▶ [What you will do]: The listing below holds a line with "let un := a.isNan || b.isNan" and a line with "if m = 0 then (if n then 3 else 4)". Reproduce those two lines exactly, plus everything between them.

▶ [Dataset extract]:
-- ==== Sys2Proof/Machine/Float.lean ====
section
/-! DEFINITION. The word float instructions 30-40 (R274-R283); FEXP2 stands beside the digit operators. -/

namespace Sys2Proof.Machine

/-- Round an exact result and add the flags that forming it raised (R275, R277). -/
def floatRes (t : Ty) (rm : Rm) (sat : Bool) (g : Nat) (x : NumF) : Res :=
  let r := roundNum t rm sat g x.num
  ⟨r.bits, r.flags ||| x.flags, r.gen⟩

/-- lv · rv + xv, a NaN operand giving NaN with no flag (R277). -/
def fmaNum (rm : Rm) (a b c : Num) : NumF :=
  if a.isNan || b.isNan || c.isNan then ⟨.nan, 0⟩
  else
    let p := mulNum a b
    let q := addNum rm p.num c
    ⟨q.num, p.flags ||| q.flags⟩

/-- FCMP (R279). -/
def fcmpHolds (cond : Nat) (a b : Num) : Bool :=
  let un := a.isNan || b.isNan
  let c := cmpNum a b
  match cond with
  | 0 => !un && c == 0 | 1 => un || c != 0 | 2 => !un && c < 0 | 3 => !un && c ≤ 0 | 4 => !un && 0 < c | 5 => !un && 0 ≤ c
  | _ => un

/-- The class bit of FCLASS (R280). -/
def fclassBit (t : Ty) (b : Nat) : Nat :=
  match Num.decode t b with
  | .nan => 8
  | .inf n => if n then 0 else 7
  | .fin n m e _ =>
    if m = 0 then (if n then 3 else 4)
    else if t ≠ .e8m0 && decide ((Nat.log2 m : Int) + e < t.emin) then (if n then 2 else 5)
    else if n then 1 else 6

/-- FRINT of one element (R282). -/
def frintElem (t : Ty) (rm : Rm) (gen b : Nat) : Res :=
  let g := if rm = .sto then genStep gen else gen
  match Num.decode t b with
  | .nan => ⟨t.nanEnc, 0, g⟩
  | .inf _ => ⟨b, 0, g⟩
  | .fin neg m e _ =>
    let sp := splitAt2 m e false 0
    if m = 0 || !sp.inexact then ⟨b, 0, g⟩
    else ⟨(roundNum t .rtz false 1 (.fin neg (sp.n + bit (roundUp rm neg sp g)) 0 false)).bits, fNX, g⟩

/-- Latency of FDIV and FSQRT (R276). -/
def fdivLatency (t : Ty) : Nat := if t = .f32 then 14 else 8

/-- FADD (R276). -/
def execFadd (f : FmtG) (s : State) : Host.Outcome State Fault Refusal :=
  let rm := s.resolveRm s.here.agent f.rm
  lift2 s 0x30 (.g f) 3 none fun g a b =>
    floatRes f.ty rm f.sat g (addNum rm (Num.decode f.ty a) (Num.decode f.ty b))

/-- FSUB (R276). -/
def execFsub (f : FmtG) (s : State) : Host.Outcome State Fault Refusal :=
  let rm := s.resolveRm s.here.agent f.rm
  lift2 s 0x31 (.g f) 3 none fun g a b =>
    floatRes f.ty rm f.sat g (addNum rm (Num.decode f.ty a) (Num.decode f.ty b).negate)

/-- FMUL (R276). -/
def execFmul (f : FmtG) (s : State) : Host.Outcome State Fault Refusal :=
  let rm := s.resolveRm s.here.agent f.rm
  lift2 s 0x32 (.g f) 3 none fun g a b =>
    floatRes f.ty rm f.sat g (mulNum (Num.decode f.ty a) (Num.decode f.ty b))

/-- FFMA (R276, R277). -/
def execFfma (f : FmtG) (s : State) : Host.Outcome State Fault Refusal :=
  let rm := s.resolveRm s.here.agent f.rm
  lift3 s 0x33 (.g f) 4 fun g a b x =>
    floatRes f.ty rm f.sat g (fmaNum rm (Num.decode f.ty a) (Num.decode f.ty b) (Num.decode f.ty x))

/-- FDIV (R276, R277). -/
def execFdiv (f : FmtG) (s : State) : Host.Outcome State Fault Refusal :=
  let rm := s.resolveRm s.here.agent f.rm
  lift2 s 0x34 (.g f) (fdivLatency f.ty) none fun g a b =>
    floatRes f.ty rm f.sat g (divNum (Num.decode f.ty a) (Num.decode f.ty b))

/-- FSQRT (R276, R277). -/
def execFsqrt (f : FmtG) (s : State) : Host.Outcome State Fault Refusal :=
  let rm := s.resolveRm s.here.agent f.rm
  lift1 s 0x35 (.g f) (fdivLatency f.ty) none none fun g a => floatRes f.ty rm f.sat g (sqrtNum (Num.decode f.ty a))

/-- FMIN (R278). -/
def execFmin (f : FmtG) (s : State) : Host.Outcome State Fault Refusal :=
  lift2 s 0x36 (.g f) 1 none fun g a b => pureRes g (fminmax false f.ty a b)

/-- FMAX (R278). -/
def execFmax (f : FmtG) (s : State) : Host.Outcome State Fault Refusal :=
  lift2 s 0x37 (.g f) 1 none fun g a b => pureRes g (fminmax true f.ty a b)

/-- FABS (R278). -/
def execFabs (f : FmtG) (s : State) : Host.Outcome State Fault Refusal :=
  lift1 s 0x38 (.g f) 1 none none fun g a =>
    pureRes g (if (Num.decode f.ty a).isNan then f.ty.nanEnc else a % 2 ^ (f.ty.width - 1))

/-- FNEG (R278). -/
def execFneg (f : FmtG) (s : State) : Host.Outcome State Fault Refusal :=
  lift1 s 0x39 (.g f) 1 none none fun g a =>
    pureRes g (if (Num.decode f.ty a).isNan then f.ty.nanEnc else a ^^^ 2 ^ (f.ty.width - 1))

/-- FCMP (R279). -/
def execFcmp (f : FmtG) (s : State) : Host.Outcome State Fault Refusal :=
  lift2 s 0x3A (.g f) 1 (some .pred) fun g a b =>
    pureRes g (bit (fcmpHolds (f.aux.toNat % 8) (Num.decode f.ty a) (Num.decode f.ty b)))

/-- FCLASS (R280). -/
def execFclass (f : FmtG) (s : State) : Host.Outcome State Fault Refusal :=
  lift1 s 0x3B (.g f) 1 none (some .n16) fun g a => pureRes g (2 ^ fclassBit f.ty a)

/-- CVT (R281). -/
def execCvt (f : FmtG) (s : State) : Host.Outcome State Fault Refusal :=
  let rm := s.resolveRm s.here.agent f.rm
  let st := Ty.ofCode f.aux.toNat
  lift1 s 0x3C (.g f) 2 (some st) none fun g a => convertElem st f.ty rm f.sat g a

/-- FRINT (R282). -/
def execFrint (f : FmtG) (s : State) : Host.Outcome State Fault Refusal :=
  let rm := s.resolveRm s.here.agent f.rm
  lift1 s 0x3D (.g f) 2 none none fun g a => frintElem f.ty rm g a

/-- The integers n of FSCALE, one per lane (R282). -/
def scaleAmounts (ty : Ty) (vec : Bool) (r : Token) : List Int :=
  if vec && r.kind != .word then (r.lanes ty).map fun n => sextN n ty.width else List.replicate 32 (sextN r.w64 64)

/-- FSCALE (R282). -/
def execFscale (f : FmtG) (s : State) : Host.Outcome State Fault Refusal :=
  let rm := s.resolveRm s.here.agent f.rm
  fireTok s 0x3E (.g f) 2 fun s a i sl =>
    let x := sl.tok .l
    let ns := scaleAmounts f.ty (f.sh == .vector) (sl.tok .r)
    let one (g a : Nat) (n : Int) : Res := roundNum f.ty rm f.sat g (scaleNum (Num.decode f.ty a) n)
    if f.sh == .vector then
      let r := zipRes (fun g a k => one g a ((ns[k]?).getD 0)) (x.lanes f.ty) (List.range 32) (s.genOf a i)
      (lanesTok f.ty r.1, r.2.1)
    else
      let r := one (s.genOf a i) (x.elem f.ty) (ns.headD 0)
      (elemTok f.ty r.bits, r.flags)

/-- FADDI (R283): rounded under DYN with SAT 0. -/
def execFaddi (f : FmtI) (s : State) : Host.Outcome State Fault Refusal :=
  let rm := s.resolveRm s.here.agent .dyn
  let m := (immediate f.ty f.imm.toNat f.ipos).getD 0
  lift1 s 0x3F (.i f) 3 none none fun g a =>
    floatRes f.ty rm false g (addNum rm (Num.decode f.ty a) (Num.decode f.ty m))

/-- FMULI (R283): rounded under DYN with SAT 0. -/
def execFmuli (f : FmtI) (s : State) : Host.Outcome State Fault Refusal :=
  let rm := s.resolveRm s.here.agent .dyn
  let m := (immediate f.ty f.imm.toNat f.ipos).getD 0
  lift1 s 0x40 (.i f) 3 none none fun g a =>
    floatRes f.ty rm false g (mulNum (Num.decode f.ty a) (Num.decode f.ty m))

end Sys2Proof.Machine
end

▶ [Output of the exercise]:
  let un := a.isNan || b.isNan
  let c := cmpNum a b
  match cond with
  | 0 => !un && c == 0 | 1 => un || c != 0 | 2 => !un && c < 0 | 3 => !un && c ≤ 0 | 4 => !un && 0 < c | 5 => !un && 0 ≤ c
  | _ => un

/-- The class bit of FCLASS (R280). -/
def fclassBit (t : Ty) (b : Nat) : Nat :=
  match Num.decode t b with
  | .nan => 8
  | .inf n => if n then 0 else 7
  | .fin n m e _ =>
    if m = 0 then (if n then 3 else 4)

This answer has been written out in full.